** MATERIAL TO PROCESS follows **

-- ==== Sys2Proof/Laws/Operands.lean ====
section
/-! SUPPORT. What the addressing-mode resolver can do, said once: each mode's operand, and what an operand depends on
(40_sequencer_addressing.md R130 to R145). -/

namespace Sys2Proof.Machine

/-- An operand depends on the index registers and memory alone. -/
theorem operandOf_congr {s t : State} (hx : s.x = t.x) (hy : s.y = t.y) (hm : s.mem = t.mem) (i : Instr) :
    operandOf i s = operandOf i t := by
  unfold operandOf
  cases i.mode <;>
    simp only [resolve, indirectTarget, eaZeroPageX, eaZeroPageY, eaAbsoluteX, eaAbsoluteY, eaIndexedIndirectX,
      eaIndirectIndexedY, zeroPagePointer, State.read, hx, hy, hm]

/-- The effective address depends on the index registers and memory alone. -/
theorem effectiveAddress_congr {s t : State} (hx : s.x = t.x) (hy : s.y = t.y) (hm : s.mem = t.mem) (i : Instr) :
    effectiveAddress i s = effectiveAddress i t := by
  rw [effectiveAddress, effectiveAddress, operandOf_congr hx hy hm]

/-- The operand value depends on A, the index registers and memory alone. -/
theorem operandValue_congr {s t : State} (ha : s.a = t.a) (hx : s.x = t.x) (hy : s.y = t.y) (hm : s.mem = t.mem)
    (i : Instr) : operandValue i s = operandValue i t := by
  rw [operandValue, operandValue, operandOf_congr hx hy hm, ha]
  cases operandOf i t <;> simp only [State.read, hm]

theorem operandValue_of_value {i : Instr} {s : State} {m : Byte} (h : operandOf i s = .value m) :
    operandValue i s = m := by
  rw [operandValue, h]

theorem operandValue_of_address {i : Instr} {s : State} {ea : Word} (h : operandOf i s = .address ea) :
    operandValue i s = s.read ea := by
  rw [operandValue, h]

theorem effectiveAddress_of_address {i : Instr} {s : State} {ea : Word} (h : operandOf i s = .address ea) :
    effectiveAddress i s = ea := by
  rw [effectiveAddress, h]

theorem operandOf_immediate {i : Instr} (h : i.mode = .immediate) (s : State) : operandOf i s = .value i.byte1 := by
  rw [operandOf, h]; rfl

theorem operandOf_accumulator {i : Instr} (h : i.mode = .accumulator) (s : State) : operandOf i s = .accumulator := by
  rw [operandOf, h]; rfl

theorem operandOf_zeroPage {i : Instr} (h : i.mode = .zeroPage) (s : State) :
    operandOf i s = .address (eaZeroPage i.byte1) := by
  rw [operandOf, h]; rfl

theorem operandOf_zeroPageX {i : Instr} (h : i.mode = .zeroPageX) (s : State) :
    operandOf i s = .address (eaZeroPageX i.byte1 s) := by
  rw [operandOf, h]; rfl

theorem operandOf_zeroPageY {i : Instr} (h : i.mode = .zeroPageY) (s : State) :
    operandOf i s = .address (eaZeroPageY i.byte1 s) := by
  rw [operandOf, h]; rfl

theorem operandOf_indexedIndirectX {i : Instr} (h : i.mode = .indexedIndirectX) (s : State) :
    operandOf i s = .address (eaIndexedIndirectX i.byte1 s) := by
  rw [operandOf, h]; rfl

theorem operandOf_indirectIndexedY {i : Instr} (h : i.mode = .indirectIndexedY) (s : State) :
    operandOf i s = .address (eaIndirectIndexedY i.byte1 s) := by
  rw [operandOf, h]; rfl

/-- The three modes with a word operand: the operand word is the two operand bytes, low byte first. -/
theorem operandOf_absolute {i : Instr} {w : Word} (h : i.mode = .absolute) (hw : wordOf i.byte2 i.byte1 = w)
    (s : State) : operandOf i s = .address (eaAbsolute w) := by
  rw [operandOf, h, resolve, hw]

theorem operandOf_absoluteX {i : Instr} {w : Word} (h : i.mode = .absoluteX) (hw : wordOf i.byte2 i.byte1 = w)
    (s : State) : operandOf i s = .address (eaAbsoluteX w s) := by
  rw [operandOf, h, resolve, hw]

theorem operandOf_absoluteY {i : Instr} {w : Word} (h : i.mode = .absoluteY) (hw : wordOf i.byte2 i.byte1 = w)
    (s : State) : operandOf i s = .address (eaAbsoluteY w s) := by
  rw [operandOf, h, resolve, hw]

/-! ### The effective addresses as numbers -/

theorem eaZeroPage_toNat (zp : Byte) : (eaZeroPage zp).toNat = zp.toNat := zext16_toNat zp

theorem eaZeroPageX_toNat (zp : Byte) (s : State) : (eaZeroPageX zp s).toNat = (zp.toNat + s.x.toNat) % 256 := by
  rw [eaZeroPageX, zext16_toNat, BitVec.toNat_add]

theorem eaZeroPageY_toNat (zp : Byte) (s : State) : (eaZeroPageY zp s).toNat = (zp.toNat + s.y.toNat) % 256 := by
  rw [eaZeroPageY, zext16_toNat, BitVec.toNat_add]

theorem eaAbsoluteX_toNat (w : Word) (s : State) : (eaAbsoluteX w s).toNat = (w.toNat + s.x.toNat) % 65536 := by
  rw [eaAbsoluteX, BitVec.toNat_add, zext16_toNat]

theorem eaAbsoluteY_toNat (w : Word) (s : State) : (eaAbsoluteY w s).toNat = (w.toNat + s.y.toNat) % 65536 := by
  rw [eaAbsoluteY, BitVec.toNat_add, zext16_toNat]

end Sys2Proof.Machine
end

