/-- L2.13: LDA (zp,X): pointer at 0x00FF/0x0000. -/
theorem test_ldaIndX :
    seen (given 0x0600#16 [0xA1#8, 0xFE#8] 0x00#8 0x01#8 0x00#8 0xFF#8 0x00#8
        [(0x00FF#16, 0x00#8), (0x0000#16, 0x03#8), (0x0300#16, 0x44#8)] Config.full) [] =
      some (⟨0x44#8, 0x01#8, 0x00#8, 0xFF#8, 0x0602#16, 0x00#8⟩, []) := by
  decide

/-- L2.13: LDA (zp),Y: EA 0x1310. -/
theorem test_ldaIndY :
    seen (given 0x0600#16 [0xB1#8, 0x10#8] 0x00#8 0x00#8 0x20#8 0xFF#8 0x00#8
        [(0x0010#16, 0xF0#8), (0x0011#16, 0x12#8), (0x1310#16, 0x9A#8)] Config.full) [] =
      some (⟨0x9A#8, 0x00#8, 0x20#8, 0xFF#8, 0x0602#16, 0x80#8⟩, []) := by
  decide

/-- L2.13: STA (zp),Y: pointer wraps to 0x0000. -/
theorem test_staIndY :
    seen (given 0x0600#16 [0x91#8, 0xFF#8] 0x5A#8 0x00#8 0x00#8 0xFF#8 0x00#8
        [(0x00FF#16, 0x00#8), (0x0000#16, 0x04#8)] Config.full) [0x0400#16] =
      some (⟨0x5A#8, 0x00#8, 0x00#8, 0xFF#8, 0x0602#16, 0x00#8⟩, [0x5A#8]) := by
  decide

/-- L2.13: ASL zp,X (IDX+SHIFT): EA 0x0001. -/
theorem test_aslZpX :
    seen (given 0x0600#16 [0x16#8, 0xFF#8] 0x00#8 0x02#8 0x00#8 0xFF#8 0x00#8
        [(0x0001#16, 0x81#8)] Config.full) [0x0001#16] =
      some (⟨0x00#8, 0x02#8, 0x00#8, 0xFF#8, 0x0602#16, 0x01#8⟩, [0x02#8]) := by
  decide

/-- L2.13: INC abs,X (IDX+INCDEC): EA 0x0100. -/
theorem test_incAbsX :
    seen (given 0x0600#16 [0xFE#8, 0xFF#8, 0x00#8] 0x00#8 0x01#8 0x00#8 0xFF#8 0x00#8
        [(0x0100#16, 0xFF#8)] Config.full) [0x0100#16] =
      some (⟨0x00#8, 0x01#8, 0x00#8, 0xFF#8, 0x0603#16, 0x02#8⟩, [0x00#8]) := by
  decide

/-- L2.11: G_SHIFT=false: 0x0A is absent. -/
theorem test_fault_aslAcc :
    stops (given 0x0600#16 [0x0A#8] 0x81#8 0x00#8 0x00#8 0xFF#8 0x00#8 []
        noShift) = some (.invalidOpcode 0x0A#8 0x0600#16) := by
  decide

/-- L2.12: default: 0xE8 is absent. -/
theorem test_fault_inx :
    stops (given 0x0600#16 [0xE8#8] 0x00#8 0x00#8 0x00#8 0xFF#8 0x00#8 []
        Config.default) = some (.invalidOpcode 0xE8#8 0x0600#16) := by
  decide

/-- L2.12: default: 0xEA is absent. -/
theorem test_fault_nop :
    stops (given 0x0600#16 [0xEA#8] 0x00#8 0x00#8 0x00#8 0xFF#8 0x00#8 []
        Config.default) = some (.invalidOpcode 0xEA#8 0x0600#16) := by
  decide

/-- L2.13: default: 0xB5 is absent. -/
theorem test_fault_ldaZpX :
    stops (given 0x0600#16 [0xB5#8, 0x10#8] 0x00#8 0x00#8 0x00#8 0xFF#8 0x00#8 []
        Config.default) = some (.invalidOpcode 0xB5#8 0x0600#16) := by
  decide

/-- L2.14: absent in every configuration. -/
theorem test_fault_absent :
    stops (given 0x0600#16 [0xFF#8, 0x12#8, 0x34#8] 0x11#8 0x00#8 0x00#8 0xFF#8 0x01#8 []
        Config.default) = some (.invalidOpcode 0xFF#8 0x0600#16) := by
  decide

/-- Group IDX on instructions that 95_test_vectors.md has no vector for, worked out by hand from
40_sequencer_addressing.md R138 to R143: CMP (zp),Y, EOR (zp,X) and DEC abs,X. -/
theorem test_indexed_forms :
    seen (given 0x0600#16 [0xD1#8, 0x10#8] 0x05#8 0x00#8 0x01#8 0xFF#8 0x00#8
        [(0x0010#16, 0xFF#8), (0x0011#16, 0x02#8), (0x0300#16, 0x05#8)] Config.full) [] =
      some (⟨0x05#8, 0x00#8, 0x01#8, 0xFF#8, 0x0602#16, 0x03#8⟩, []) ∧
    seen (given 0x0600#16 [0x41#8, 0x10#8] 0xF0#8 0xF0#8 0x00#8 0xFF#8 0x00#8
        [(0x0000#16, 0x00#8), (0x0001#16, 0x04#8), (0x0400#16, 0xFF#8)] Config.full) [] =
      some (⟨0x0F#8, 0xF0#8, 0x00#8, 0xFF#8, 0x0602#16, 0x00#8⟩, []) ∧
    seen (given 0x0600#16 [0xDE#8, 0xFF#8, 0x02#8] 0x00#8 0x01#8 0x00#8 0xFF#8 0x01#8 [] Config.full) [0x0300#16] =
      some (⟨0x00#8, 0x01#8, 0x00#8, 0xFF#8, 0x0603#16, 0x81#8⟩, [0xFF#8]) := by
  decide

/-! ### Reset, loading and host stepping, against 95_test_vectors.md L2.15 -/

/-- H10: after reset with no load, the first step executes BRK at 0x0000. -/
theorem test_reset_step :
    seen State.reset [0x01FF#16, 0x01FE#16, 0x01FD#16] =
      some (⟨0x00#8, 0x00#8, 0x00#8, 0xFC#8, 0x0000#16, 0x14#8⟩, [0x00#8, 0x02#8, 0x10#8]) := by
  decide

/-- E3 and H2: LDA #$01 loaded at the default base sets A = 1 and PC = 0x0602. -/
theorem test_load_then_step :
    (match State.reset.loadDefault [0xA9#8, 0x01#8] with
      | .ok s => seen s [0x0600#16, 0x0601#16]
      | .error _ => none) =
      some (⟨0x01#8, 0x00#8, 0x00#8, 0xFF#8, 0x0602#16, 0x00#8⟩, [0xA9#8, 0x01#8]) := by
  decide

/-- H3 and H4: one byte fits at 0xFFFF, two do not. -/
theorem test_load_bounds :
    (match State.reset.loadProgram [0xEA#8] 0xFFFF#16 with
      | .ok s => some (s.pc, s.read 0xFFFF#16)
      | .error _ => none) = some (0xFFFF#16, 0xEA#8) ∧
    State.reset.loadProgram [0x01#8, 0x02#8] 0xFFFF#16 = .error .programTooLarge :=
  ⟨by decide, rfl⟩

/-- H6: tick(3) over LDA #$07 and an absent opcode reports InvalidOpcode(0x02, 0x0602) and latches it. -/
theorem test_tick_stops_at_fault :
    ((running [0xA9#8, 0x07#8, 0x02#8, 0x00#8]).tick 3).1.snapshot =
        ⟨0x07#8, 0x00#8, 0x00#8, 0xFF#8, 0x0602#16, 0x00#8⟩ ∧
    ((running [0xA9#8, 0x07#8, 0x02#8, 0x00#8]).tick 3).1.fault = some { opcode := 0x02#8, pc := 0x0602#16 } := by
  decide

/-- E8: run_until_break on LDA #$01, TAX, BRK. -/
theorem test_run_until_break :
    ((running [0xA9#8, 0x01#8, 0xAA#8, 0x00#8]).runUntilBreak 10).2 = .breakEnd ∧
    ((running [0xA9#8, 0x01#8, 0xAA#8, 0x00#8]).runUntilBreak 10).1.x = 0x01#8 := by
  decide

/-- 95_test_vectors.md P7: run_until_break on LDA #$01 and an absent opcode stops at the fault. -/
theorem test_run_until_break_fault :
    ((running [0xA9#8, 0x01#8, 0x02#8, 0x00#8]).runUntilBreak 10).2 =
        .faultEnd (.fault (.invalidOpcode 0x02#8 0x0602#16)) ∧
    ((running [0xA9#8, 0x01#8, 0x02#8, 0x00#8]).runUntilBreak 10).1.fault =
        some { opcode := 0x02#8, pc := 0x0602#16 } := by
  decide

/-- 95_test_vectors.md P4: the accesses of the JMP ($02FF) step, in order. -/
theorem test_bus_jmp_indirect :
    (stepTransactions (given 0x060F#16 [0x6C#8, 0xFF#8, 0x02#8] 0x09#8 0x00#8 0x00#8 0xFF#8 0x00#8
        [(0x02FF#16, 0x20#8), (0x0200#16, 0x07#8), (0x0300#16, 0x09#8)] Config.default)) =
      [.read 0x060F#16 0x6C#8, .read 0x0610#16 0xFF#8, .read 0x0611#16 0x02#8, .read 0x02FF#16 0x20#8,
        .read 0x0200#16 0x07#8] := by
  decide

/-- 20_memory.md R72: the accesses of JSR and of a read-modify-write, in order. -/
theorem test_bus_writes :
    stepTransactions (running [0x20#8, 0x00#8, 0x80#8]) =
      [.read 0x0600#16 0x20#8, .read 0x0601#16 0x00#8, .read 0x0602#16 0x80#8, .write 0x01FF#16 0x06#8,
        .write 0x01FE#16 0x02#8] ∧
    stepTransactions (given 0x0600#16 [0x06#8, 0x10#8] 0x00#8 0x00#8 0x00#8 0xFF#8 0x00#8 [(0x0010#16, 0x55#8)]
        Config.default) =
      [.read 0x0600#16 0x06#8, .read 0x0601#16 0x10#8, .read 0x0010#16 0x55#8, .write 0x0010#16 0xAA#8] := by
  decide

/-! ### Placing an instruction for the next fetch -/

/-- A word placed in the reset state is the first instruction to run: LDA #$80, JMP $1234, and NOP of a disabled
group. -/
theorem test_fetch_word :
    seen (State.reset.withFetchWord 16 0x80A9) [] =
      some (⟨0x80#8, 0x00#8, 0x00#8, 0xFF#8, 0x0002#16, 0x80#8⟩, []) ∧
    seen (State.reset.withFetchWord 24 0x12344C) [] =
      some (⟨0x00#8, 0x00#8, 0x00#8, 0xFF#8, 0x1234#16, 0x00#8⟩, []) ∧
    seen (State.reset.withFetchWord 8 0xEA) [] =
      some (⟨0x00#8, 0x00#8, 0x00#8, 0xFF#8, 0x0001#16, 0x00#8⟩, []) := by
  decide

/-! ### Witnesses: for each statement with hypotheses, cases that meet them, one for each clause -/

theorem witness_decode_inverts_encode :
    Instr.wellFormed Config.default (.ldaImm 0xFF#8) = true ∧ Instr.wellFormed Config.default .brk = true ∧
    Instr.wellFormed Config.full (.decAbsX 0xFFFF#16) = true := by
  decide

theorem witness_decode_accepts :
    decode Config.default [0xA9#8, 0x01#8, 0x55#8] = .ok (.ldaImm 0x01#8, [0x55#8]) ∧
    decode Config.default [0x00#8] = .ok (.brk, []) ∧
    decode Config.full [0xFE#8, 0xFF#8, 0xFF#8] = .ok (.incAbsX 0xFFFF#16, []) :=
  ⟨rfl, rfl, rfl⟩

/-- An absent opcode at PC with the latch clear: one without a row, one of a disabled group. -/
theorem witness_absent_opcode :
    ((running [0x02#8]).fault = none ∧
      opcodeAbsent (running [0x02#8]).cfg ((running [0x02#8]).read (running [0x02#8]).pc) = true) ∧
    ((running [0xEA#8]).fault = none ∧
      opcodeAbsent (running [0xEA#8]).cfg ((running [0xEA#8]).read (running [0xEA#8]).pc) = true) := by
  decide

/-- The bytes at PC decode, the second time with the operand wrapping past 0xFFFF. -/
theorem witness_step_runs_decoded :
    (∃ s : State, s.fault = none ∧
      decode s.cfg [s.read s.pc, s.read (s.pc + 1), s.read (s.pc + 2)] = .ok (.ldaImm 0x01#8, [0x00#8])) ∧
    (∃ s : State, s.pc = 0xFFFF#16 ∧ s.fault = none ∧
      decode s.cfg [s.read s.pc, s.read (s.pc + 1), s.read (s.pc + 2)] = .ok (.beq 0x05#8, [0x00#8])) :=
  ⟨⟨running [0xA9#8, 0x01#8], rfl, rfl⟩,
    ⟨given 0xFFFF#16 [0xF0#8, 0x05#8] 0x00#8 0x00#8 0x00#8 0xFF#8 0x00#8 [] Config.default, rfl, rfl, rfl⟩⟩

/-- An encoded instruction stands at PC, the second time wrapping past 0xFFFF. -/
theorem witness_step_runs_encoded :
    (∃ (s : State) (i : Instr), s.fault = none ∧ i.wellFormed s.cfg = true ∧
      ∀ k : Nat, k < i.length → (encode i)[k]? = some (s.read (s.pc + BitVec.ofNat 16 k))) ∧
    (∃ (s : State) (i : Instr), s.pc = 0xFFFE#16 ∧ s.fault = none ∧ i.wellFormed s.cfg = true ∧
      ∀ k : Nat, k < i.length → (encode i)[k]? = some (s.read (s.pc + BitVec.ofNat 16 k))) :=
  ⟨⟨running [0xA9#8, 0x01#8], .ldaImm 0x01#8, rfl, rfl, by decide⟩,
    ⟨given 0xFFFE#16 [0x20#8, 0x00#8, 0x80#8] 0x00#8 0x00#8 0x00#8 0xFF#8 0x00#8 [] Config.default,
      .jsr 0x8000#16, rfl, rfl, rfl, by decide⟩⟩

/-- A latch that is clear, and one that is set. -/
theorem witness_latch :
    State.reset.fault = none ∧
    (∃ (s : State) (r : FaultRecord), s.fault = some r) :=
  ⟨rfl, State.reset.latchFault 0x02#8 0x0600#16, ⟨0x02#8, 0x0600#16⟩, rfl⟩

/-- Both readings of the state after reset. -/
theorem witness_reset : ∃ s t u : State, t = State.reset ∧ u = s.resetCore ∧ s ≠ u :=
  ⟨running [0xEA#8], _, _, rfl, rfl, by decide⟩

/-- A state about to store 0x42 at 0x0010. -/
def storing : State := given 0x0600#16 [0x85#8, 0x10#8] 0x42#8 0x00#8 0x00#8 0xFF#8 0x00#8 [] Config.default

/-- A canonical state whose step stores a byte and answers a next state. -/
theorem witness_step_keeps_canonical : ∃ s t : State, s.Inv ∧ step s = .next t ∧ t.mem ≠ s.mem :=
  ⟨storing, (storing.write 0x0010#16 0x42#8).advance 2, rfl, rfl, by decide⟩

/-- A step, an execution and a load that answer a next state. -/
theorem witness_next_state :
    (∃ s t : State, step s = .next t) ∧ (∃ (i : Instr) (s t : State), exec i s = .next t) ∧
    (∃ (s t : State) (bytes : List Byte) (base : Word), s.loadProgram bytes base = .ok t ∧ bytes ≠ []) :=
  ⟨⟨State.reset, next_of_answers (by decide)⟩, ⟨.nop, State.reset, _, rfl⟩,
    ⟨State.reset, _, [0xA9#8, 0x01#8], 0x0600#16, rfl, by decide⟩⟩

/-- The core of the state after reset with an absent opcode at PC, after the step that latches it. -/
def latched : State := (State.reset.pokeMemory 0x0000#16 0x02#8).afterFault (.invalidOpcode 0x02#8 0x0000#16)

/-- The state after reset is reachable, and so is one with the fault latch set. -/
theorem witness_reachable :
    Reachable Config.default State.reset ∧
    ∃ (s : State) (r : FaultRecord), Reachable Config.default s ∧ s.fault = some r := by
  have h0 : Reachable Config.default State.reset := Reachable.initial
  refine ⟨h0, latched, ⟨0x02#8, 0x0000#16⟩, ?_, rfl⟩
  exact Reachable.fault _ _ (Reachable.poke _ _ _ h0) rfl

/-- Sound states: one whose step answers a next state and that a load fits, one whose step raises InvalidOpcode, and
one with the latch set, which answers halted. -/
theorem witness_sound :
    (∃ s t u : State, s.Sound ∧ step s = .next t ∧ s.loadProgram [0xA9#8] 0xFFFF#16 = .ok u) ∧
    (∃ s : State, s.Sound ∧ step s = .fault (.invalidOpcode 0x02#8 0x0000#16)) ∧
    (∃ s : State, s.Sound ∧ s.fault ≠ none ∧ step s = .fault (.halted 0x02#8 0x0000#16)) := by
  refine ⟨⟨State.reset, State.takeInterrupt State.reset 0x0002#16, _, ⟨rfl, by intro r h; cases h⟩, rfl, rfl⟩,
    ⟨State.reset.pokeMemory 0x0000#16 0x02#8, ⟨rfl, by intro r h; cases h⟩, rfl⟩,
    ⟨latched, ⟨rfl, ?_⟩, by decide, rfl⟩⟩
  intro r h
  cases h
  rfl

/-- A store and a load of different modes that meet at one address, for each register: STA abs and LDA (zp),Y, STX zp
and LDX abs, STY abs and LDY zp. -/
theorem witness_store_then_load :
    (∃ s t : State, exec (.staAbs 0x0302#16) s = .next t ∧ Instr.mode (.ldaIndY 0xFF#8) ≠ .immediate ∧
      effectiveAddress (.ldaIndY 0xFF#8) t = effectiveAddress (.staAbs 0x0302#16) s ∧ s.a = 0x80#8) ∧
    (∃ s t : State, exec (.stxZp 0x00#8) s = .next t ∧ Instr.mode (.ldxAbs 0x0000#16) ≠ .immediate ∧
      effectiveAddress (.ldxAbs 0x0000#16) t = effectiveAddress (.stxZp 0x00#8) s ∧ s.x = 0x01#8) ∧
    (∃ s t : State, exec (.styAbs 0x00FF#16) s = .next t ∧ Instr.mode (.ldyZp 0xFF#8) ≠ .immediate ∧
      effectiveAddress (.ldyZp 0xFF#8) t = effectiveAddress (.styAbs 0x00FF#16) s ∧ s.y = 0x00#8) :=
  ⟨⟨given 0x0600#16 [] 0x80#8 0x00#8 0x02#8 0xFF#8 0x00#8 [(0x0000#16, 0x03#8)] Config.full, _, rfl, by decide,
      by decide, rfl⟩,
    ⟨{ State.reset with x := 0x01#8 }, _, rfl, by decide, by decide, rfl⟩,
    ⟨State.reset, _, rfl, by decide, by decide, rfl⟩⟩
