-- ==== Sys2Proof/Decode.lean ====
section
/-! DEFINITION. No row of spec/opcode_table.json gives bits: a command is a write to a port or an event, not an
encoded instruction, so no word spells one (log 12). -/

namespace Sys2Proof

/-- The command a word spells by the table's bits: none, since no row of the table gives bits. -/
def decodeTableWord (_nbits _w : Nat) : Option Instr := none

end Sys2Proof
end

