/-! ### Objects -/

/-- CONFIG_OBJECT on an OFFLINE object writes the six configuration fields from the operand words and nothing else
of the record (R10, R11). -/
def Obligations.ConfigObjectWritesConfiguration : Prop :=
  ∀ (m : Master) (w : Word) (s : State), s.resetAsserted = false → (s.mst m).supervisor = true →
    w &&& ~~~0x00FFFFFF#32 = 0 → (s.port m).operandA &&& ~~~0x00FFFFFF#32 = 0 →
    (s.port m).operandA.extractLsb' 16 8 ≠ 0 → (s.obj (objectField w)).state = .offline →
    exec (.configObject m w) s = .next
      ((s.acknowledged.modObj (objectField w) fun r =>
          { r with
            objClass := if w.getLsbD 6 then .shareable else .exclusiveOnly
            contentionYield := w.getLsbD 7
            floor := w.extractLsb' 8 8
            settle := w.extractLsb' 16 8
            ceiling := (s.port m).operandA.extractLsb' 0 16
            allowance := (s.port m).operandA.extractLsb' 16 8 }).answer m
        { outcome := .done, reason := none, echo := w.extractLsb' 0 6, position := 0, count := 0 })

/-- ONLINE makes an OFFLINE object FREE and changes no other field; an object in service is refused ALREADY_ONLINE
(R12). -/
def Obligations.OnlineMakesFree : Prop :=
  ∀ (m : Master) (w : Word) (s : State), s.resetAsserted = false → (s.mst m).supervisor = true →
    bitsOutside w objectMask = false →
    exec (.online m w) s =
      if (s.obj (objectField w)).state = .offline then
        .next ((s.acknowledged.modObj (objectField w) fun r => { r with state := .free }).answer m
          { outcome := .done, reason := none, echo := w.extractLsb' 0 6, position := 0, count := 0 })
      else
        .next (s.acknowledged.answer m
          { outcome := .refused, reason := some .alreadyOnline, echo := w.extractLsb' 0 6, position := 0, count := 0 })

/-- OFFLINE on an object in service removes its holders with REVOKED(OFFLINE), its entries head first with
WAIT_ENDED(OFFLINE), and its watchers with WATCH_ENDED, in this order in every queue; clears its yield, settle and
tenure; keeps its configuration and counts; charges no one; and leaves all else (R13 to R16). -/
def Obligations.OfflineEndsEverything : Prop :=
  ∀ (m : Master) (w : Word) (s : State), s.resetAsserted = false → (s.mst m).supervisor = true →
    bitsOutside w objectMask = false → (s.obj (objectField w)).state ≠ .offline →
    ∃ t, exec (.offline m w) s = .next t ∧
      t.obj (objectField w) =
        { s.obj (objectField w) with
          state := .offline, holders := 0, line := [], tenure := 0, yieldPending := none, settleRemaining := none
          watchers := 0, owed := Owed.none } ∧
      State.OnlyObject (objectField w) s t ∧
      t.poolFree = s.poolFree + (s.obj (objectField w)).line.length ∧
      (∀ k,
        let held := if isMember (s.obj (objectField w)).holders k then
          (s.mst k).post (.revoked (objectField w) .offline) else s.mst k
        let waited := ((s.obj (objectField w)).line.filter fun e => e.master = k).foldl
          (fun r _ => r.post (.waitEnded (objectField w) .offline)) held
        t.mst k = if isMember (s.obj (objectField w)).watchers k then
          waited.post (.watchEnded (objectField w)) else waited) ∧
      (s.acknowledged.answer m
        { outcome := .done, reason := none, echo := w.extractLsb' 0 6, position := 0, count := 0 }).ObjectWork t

** End of MATERIAL TO PROCESS **

- WHAT THE EXERCISE ASKS
Within the records above, count the lines that hold the word "from" and give only that number.

- RESULT
2